» **WHAT NEEDS TO BE DONE**
Print every entry again, precisely as written.

» **DATA FOR PROCESSING**
■ ■ ■ ■ ■

-- ==== Sys2Proof/Tests/Slice0.lean ====
section
/-! SUPPORT. The model's own tests: the well-formedness checks, decoding of words written out from the spec's encodings, single
steps with the results of the spec's worked examples, and for every statement with hypotheses a concrete case that meets them. -/

namespace Sys2Proof.Tests

open Sys2Proof.Machine

/-! ### WellFormed refuses -/

theorem test_wf_cmdIllegal : (Instr.cmdIllegal 3).wf = false := by decide
theorem test_wf_align : (Instr.align 2 4).wf = false := by decide
theorem test_wf_clLen_zero : (Instr.clLen0 0).wf = false := by decide
theorem test_wf_clLen_eight : (Instr.clLen15 8).wf = false := by decide
theorem test_wf_clRep : (Instr.clRep 8 0).wf = false := by decide
theorem test_wf_lit : (Instr.lit 0 0x61).wf = false := by decide
theorem test_wf_dist : (Instr.dist29 0).wf = false := by decide
theorem test_wf_lenExtra_width : (Instr.lenExtra 6 0).wf = false := by decide
theorem test_wf_lenExtra_value : (Instr.lenExtra 2 4).wf = false := by decide
theorem test_wf_distExtra_width : (Instr.distExtra 14 0).wf = false := by decide
theorem test_wf_distExtra_value : (Instr.distExtra 1 2).wf = false := by decide
theorem test_wf_tLink : (Instr.tLink 0 9 512).wf = false := by decide
theorem test_wf_tInvalid_tag : (Instr.tInvalid 0x20 1 0).wf = false := by decide
theorem test_wf_tInvalid_built : (Instr.tInvalid 0x40 1 0).wf = false := by decide

/-! ### Decoding: each word is written out bit by bit from the encoding named -/

/-- R101: every command code, and the reserved ones at the ends of their ranges. -/
theorem test_decode_commands :
    ∀ p ∈ [((0x00 : Word), Instr.cmdIllegal 0), (0x01, .init), (0x02, .reset), (0x03, .stepCmd), (0x04, .setDict), (0x05, .sync),
           (0x06, .endCmd), (0x07, .cmdIllegal 7), (0xFF, .cmdIllegal 0xFF)], decode .command Entry.invalid p.1 = p.2 := by decide

/-- R109: the eight headers. -/
theorem test_decode_headers :
    ∀ p ∈ [((0b000 : Word), Instr.blkStored false), (0b001, .blkStored true), (0b010, .blkFixed false), (0b011, .blkFixed true),
           (0b100, .blkDynamic false), (0b101, .blkDynamic true), (0b110, .blkReserved false), (0b111, .blkReserved true)],
      decode .header Entry.invalid p.1 = p.2 := by decide

/-- R104 to R107, R110 to R112, R117, R118: the plain fields. -/
theorem test_decode_fields :
    decode .flag Entry.invalid 0x9C = .flg 0x9C ∧ decode (.dict 0) Entry.invalid 0x62 = .dictid 0 0x62 ∧
    decode (.check 1) Entry.invalid 0x8C = .adler32 1 0x8C ∧ decode .stored Entry.invalid 0x48 = .raw 0x48 ∧
    decode .btree Entry.invalid 0b110 = .cll 6 ∧ decode (.lenext 5) Entry.invalid 0b11110 = .lenExtra 5 30 := by decide

/-- R113, R168: the entries of the nineteen code-length symbols, codes of three bits, extra bits above them. -/
theorem test_decode_code_lengths :
    ∀ p ∈ [((0 : BitVec 16), Instr.clLen0 3), (1, .clLen1 3), (2, .clLen2 3), (3, .clLen3 3), (4, .clLen4 3),
           (5, .clLen5 3), (6, .clLen6 3), (7, .clLen7 3), (8, .clLen8 3), (9, .clLen9 3), (10, .clLen10 3),
           (11, .clLen11 3), (12, .clLen12 3), (13, .clLen13 3), (14, .clLen14 3), (15, .clLen15 3),
           (16, .clRep 3 1), (17, .clZrep3 3 5), (18, .clZrep11 3 0b1010101)],
      decode .dtree ⟨0x00, 3, p.1⟩ 0b1010101000 = p.2 := by decide

/-- R117, R123, R168: the entries of the twenty-nine length symbols. -/
theorem test_decode_lengths :
    ∀ p ∈ [((0x10 : BitVec 8), (3 : BitVec 16), Instr.len257 8), (0x10, 4, .len258 8), (0x10, 5, .len259 8),
           (0x10, 6, .len260 8), (0x10, 7, .len261 8), (0x10, 8, .len262 8), (0x10, 9, .len263 8),
           (0x10, 10, .len264 8), (0x11, 11, .len265 8), (0x11, 13, .len266 8), (0x11, 15, .len267 8),
           (0x11, 17, .len268 8), (0x12, 19, .len269 8), (0x12, 23, .len270 8), (0x12, 27, .len271 8),
           (0x12, 31, .len272 8), (0x13, 35, .len273 8), (0x13, 43, .len274 8), (0x13, 51, .len275 8),
           (0x13, 59, .len276 8), (0x14, 67, .len277 8), (0x14, 83, .len278 8), (0x14, 99, .len279 8),
           (0x14, 115, .len280 8), (0x15, 131, .len281 8), (0x15, 163, .len282 8), (0x15, 195, .len283 8),
           (0x15, 227, .len284 8), (0x10, 258, .len285 8)],
      decode .len ⟨p.1, 8, p.2.1⟩ 0 = p.2.2 := by decide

■ ■ ■ ■ ■

» **COMPLETED EXERCISE**
-- ==== Sys2Proof/Tests/Slice0.lean ====
section
/-! SUPPORT. The model's own tests: the well-formedness checks, decoding of words written out from the spec's encodings, single
steps with the results of the spec's worked examples, and for every statement with hypotheses a concrete case that meets them. -/

namespace Sys2Proof.Tests

open Sys2Proof.Machine

/-! ### WellFormed refuses -/

theorem test_wf_cmdIllegal : (Instr.cmdIllegal 3).wf = false := by decide
theorem test_wf_align : (Instr.align 2 4).wf = false := by decide
theorem test_wf_clLen_zero : (Instr.clLen0 0).wf = false := by decide
theorem test_wf_clLen_eight : (Instr.clLen15 8).wf = false := by decide
theorem test_wf_clRep : (Instr.clRep 8 0).wf = false := by decide
theorem test_wf_lit : (Instr.lit 0 0x61).wf = false := by decide
theorem test_wf_dist : (Instr.dist29 0).wf = false := by decide
theorem test_wf_lenExtra_width : (Instr.lenExtra 6 0).wf = false := by decide
theorem test_wf_lenExtra_value : (Instr.lenExtra 2 4).wf = false := by decide
theorem test_wf_distExtra_width : (Instr.distExtra 14 0).wf = false := by decide
theorem test_wf_distExtra_value : (Instr.distExtra 1 2).wf = false := by decide
theorem test_wf_tLink : (Instr.tLink 0 9 512).wf = false := by decide
theorem test_wf_tInvalid_tag : (Instr.tInvalid 0x20 1 0).wf = false := by decide
theorem test_wf_tInvalid_built : (Instr.tInvalid 0x40 1 0).wf = false := by decide

/-! ### Decoding: each word is written out bit by bit from the encoding named -/

/-- R101: every command code, and the reserved ones at the ends of their ranges. -/
theorem test_decode_commands :
    ∀ p ∈ [((0x00 : Word), Instr.cmdIllegal 0), (0x01, .init), (0x02, .reset), (0x03, .stepCmd), (0x04, .setDict), (0x05, .sync),
           (0x06, .endCmd), (0x07, .cmdIllegal 7), (0xFF, .cmdIllegal 0xFF)], decode .command Entry.invalid p.1 = p.2 := by decide

/-- R109: the eight headers. -/
theorem test_decode_headers :
    ∀ p ∈ [((0b000 : Word), Instr.blkStored false), (0b001, .blkStored true), (0b010, .blkFixed false), (0b011, .blkFixed true),
           (0b100, .blkDynamic false), (0b101, .blkDynamic true), (0b110, .blkReserved false), (0b111, .blkReserved true)],
      decode .header Entry.invalid p.1 = p.2 := by decide

/-- R104 to R107, R110 to R112, R117, R118: the plain fields. -/
theorem test_decode_fields :
    decode .flag Entry.invalid 0x9C = .flg 0x9C ∧ decode (.dict 0) Entry.invalid 0x62 = .dictid 0 0x62 ∧
    decode (.check 1) Entry.invalid 0x8C = .adler32 1 0x8C ∧ decode .stored Entry.invalid 0x48 = .raw 0x48 ∧
    decode .btree Entry.invalid 0b110 = .cll 6 ∧ decode (.lenext 5) Entry.invalid 0b11110 = .lenExtra 5 30 := by decide

/-- R113, R168: the entries of the nineteen code-length symbols, codes of three bits, extra bits above them. -/
theorem test_decode_code_lengths :
    ∀ p ∈ [((0 : BitVec 16), Instr.clLen0 3), (1, .clLen1 3), (2, .clLen2 3), (3, .clLen3 3), (4, .clLen4 3),
           (5, .clLen5 3), (6, .clLen6 3), (7, .clLen7 3), (8, .clLen8 3), (9, .clLen9 3), (10, .clLen10 3),
           (11, .clLen11 3), (12, .clLen12 3), (13, .clLen13 3), (14, .clLen14 3), (15, .clLen15 3),
           (16, .clRep 3 1), (17, .clZrep3 3 5), (18, .clZrep11 3 0b1010101)],
      decode .dtree ⟨0x00, 3, p.1⟩ 0b1010101000 = p.2 := by decide

/-- R117, R123, R168: the entries of the twenty-nine length symbols. -/
theorem test_decode_lengths :
    ∀ p ∈ [((0x10 : BitVec 8), (3 : BitVec 16), Instr.len257 8), (0x10, 4, .len258 8), (0x10, 5, .len259 8),
           (0x10, 6, .len260 8), (0x10, 7, .len261 8), (0x10, 8, .len262 8), (0x10, 9, .len263 8),
           (0x10, 10, .len264 8), (0x11, 11, .len265 8), (0x11, 13, .len266 8), (0x11, 15, .len267 8),
           (0x11, 17, .len268 8), (0x12, 19, .len269 8), (0x12, 23, .len270 8), (0x12, 27, .len271 8),
           (0x12, 31, .len272 8), (0x13, 35, .len273 8), (0x13, 43, .len274 8), (0x13, 51, .len275 8),
           (0x13, 59, .len276 8), (0x14, 67, .len277 8), (0x14, 83, .len278 8), (0x14, 99, .len279 8),
           (0x14, 115, .len280 8), (0x15, 131, .len281 8), (0x15, 163, .len282 8), (0x15, 195, .len283 8),
           (0x15, 227, .len284 8), (0x10, 258, .len285 8)],
      decode .len ⟨p.1, 8, p.2.1⟩ 0 = p.2.2 := by decide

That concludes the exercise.